### Exercise prompt:
Below is a listing; repeat exactly the lines from the one containing "zero, else a reserved field (R54). -/" to the one containing "(.srl (sreg d) (sreg a) (sreg b))", both included.

BEGIN Supplied entries

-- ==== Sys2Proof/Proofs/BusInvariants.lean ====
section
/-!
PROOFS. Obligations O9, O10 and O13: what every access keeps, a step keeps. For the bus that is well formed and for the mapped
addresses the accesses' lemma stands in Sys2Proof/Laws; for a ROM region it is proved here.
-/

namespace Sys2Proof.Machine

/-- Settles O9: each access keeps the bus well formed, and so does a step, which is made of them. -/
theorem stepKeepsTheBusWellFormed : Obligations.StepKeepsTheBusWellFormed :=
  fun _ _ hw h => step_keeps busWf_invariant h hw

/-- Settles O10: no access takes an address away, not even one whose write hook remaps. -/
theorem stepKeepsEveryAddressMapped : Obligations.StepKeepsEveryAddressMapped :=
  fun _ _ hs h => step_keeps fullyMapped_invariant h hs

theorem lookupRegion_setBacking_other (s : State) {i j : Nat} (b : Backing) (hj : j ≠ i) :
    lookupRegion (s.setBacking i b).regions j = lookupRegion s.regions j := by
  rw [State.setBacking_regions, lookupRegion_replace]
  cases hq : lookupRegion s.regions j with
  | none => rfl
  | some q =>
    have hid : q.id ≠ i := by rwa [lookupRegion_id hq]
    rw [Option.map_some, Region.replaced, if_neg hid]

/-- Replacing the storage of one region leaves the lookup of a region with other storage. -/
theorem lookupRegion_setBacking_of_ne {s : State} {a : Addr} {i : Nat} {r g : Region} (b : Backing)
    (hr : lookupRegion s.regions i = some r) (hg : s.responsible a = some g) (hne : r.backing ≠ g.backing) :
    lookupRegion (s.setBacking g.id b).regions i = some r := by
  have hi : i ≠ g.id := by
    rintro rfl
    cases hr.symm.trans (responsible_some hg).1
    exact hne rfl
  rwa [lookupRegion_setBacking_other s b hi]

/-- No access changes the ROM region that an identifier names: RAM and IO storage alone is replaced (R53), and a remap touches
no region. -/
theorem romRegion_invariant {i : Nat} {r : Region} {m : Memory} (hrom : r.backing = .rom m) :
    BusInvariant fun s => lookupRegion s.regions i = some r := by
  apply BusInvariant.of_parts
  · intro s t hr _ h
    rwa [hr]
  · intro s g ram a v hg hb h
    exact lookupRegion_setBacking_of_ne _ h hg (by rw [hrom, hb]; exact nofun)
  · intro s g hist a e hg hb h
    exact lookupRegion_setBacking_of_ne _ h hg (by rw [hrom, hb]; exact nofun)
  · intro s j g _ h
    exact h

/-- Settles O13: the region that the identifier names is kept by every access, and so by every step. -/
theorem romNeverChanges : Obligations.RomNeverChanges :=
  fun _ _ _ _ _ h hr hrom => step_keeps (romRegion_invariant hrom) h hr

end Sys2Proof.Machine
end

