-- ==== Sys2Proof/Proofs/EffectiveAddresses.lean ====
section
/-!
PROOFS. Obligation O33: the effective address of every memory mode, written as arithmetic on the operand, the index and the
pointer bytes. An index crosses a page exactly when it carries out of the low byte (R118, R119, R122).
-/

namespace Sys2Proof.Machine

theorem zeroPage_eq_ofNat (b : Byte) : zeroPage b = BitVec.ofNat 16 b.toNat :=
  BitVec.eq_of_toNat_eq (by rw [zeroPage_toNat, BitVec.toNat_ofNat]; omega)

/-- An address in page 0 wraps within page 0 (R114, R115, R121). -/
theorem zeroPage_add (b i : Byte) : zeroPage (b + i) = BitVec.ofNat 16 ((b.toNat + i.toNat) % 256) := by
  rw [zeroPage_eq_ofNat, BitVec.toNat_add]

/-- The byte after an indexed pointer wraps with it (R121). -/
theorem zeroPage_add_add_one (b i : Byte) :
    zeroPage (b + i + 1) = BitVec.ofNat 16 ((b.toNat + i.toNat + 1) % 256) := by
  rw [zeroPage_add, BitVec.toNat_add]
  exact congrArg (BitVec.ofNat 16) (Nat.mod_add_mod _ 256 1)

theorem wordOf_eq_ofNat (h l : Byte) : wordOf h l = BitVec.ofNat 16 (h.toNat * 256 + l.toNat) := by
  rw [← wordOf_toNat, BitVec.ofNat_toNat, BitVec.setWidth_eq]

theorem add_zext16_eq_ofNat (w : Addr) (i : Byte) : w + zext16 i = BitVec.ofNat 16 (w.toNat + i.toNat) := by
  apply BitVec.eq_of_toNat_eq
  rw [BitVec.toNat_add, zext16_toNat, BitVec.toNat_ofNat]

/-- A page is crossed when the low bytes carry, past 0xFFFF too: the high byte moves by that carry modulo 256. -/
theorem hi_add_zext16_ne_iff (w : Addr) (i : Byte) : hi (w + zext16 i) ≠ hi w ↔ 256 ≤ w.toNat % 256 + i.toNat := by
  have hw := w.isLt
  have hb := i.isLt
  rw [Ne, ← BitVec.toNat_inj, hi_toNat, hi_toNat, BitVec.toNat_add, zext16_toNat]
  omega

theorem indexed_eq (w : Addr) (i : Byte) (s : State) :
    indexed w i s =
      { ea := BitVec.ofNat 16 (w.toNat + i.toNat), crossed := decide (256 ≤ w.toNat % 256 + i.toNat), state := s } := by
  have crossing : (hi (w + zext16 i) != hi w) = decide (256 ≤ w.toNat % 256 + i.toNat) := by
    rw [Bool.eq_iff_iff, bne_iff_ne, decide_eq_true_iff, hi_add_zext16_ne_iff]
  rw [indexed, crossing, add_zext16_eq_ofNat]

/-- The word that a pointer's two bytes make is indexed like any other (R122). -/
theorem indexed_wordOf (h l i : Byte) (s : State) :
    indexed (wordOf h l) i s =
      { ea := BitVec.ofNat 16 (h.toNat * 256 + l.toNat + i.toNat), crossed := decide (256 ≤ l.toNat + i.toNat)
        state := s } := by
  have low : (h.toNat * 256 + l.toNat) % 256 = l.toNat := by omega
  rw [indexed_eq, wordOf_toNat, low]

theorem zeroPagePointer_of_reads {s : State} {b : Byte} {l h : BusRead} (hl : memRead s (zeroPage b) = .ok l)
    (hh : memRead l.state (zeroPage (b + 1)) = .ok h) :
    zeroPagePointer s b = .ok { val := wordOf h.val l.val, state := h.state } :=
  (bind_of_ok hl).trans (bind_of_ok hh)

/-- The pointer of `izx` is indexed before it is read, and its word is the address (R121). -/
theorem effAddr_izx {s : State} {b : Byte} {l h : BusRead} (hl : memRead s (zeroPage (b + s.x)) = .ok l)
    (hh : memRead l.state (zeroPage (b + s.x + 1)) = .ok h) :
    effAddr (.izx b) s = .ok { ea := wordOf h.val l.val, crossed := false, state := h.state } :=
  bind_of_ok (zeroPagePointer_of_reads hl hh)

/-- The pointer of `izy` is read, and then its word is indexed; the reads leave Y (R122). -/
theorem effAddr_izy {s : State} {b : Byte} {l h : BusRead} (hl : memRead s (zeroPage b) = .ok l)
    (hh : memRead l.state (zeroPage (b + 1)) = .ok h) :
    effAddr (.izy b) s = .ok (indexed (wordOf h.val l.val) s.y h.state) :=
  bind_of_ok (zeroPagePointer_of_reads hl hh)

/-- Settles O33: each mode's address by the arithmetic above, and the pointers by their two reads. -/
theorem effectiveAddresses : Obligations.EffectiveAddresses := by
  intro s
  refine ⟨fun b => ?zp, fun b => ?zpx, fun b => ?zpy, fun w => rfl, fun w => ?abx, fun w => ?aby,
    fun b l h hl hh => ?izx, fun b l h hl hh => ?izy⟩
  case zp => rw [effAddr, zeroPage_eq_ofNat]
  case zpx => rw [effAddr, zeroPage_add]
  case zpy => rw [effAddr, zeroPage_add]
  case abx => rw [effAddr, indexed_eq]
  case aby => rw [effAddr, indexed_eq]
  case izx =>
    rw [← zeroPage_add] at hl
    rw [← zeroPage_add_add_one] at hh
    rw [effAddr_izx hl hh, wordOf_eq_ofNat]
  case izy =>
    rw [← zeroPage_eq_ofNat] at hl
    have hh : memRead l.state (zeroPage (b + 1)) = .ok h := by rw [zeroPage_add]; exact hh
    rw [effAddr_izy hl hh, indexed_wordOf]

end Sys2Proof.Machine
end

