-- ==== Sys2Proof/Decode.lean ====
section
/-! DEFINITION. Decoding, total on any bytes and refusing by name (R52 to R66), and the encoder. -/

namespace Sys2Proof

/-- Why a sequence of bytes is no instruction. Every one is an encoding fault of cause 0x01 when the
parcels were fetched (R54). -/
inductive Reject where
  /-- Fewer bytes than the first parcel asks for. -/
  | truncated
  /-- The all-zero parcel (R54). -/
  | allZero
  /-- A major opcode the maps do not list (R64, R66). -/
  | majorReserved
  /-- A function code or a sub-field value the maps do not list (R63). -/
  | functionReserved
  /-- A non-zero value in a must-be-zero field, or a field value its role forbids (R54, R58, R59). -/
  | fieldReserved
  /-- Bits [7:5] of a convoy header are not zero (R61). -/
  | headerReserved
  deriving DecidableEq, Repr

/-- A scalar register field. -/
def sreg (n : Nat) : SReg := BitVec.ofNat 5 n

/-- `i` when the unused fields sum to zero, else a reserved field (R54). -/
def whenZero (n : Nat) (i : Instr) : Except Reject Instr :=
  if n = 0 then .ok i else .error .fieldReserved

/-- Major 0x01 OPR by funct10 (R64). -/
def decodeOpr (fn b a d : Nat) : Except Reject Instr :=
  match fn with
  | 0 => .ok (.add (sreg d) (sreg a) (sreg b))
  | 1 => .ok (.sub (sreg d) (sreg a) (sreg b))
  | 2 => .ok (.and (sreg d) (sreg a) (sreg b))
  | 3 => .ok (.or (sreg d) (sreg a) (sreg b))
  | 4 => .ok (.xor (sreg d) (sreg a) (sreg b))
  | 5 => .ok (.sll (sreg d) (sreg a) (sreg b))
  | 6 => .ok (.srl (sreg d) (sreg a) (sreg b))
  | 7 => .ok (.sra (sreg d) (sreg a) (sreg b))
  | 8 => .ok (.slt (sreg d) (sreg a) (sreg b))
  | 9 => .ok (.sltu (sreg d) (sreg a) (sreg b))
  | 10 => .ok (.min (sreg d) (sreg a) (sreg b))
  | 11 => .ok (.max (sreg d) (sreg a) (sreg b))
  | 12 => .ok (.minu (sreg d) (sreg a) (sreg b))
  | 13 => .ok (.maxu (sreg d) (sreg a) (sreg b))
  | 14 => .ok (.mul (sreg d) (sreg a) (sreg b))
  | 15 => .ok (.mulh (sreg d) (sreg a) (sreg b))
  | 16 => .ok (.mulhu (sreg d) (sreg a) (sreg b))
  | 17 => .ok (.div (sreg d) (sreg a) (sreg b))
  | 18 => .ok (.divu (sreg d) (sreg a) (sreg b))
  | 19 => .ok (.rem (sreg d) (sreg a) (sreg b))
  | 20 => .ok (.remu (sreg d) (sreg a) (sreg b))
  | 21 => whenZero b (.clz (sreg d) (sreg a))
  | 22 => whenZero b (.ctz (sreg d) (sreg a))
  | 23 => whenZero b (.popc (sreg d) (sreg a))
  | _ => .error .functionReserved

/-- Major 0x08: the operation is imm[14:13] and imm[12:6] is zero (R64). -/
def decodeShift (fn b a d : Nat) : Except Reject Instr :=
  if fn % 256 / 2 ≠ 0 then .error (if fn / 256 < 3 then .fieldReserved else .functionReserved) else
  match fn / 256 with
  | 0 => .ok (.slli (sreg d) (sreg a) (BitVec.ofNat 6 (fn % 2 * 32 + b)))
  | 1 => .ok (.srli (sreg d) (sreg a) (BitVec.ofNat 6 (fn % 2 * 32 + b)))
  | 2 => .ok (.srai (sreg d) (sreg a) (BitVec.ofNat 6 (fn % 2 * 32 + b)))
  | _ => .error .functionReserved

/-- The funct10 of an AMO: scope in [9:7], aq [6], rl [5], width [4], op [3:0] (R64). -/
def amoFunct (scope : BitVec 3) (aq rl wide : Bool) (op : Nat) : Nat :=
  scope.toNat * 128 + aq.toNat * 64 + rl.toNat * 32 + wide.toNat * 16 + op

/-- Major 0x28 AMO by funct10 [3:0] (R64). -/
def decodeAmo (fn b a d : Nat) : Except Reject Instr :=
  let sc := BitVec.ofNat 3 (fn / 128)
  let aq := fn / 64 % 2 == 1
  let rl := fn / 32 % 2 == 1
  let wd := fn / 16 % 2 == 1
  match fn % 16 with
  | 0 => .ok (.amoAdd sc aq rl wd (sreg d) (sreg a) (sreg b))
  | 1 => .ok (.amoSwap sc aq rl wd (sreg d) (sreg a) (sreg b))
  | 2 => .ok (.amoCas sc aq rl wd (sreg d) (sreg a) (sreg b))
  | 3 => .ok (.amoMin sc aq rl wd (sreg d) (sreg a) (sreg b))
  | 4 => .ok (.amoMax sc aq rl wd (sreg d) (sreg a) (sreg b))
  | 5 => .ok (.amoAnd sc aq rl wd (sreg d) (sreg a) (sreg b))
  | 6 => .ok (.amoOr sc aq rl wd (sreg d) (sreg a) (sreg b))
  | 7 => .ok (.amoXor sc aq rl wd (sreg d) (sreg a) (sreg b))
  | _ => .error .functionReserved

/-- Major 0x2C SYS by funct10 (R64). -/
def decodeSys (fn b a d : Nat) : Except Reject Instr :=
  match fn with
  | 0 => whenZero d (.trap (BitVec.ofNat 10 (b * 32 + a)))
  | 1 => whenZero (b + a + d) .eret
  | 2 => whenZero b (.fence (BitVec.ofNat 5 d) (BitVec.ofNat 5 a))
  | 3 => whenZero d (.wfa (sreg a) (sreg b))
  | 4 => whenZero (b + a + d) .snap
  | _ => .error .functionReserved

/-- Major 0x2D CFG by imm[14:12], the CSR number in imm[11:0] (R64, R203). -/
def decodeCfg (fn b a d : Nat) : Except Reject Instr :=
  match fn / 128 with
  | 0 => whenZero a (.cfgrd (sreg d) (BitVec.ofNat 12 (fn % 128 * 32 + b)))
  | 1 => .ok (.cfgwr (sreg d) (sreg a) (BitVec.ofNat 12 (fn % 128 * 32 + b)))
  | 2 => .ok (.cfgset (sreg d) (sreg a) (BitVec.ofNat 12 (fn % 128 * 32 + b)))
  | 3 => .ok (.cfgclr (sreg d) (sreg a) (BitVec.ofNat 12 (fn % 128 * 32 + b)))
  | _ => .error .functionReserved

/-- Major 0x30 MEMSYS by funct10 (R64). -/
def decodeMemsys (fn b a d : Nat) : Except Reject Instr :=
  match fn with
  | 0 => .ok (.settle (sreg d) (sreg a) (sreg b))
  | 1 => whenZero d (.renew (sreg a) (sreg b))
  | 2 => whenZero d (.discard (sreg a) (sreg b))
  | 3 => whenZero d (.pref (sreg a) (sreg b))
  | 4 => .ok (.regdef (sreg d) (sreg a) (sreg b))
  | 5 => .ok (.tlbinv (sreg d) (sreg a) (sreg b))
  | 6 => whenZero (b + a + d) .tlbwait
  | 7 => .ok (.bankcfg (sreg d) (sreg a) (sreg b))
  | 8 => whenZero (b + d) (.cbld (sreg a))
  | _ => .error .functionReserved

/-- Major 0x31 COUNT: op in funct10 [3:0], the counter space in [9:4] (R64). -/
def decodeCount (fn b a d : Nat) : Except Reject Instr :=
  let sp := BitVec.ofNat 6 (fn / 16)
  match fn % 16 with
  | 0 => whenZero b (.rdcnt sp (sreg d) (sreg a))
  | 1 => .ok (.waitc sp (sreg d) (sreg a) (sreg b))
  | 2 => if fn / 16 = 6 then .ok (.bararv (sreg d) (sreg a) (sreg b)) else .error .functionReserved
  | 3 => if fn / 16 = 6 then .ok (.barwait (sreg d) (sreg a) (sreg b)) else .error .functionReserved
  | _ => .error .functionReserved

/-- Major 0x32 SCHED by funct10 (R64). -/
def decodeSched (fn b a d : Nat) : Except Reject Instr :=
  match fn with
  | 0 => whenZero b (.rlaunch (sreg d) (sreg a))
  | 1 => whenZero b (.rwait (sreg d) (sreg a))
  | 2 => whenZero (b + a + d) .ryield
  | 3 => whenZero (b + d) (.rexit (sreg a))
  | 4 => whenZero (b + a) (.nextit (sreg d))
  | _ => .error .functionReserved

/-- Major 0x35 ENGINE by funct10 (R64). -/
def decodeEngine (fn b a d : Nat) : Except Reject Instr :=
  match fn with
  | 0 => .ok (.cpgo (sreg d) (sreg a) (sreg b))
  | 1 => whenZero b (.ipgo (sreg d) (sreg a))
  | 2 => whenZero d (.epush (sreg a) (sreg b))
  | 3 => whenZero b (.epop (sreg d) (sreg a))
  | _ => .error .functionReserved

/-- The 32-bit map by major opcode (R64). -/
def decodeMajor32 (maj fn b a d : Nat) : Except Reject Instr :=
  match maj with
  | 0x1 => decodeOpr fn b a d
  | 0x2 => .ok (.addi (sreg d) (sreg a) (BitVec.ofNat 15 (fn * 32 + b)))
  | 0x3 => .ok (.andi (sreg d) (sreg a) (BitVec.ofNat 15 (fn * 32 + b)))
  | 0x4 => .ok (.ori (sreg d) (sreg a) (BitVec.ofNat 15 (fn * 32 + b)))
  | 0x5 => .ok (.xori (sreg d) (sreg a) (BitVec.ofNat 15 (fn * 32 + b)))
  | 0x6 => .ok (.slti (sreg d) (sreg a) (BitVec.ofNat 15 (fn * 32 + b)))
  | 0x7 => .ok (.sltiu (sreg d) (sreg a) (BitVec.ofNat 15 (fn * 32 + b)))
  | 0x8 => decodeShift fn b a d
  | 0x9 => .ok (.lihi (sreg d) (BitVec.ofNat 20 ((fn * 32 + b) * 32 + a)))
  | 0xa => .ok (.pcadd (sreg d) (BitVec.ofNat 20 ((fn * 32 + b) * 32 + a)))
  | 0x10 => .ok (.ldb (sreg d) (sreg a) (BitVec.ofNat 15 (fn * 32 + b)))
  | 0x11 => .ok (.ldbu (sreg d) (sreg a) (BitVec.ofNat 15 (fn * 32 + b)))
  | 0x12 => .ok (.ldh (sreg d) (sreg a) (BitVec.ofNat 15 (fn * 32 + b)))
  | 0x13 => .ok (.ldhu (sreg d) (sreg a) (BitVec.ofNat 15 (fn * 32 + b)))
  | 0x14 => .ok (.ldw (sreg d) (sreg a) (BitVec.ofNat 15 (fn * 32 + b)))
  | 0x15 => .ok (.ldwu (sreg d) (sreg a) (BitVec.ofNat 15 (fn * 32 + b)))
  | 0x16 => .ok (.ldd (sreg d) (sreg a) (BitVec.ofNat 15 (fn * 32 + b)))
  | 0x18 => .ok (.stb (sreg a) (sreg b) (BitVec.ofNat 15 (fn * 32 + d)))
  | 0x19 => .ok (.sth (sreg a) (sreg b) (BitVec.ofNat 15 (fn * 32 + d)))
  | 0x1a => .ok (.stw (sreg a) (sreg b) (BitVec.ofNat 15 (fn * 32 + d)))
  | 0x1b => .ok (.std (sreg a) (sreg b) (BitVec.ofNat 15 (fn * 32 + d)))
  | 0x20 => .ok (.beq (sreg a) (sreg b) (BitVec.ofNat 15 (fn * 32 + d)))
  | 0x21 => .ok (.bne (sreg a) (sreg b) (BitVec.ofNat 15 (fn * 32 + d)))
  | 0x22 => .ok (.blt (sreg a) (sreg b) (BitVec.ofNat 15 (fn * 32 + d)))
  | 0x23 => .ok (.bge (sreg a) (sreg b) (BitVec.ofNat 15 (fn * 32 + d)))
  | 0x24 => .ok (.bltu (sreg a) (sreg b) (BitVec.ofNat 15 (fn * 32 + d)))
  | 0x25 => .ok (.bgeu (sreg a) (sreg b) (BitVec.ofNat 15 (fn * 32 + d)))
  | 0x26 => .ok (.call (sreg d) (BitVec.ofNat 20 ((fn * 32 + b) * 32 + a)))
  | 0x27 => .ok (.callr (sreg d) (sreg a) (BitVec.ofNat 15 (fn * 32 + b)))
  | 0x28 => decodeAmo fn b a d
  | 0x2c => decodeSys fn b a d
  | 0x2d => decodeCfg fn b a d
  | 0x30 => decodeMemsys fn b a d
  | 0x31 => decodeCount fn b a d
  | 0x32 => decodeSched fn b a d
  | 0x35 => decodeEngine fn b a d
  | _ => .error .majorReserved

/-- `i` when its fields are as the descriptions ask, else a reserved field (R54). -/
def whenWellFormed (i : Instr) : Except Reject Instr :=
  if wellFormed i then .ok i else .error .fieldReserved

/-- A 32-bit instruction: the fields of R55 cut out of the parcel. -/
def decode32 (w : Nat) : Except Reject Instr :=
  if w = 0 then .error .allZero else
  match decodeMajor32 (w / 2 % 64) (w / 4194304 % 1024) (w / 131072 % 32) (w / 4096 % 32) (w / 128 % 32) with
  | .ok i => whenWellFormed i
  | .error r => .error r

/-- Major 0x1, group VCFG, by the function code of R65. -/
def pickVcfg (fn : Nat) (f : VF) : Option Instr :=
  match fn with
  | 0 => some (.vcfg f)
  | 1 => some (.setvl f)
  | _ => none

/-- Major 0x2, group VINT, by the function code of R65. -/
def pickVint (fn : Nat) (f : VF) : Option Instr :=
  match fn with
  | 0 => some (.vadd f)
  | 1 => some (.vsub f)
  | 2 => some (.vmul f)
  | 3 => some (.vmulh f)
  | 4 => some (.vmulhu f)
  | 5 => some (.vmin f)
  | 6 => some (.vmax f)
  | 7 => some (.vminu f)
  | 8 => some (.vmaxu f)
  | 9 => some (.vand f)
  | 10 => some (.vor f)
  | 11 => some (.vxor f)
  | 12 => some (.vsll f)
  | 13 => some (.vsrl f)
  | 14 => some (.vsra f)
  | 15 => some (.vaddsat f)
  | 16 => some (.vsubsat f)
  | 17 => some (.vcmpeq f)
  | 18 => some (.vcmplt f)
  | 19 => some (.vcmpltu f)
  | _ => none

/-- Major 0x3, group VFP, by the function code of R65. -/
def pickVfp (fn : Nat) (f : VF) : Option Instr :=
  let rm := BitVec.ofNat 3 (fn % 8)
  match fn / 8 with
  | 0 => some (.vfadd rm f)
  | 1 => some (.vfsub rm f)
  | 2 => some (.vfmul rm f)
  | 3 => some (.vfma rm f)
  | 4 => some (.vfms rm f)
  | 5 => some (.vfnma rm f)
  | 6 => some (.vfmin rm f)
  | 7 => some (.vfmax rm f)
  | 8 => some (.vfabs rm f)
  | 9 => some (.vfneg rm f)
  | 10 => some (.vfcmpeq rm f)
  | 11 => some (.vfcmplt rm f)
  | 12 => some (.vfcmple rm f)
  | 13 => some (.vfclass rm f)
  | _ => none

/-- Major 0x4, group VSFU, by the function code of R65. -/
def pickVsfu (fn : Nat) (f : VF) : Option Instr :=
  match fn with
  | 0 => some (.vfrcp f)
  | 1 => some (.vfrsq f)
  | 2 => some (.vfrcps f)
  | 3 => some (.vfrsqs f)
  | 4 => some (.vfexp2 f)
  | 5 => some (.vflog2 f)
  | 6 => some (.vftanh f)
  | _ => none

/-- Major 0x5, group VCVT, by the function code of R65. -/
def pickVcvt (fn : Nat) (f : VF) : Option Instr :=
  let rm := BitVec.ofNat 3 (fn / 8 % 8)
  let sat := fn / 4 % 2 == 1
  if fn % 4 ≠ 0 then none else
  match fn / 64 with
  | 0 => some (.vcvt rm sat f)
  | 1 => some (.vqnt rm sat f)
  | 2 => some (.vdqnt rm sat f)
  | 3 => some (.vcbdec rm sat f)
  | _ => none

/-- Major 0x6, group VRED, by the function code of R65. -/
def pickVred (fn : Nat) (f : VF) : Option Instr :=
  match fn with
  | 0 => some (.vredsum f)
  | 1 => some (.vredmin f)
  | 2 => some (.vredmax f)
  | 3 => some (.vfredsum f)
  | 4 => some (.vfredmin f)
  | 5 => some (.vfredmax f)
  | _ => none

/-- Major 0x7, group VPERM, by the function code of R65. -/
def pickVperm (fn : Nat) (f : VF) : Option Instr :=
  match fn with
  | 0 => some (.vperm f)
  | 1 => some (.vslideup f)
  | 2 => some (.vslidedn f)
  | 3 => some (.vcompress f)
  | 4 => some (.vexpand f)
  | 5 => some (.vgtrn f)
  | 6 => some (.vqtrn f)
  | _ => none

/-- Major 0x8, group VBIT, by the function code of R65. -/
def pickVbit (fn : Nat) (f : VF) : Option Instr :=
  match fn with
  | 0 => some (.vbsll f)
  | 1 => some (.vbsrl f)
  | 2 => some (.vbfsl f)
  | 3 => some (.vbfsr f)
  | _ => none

END Supplied entries

### Answer area:
/-- `i` when the unused fields sum to zero, else a reserved field (R54). -/
def whenZero (n : Nat) (i : Instr) : Except Reject Instr :=
  if n = 0 then .ok i else .error .fieldReserved

/-- Major 0x01 OPR by funct10 (R64). -/
def decodeOpr (fn b a d : Nat) : Except Reject Instr :=
  match fn with
  | 0 => .ok (.add (sreg d) (sreg a) (sreg b))
  | 1 => .ok (.sub (sreg d) (sreg a) (sreg b))
  | 2 => .ok (.and (sreg d) (sreg a) (sreg b))
  | 3 => .ok (.or (sreg d) (sreg a) (sreg b))
  | 4 => .ok (.xor (sreg d) (sreg a) (sreg b))
  | 5 => .ok (.sll (sreg d) (sreg a) (sreg b))
  | 6 => .ok (.srl (sreg d) (sreg a) (sreg b))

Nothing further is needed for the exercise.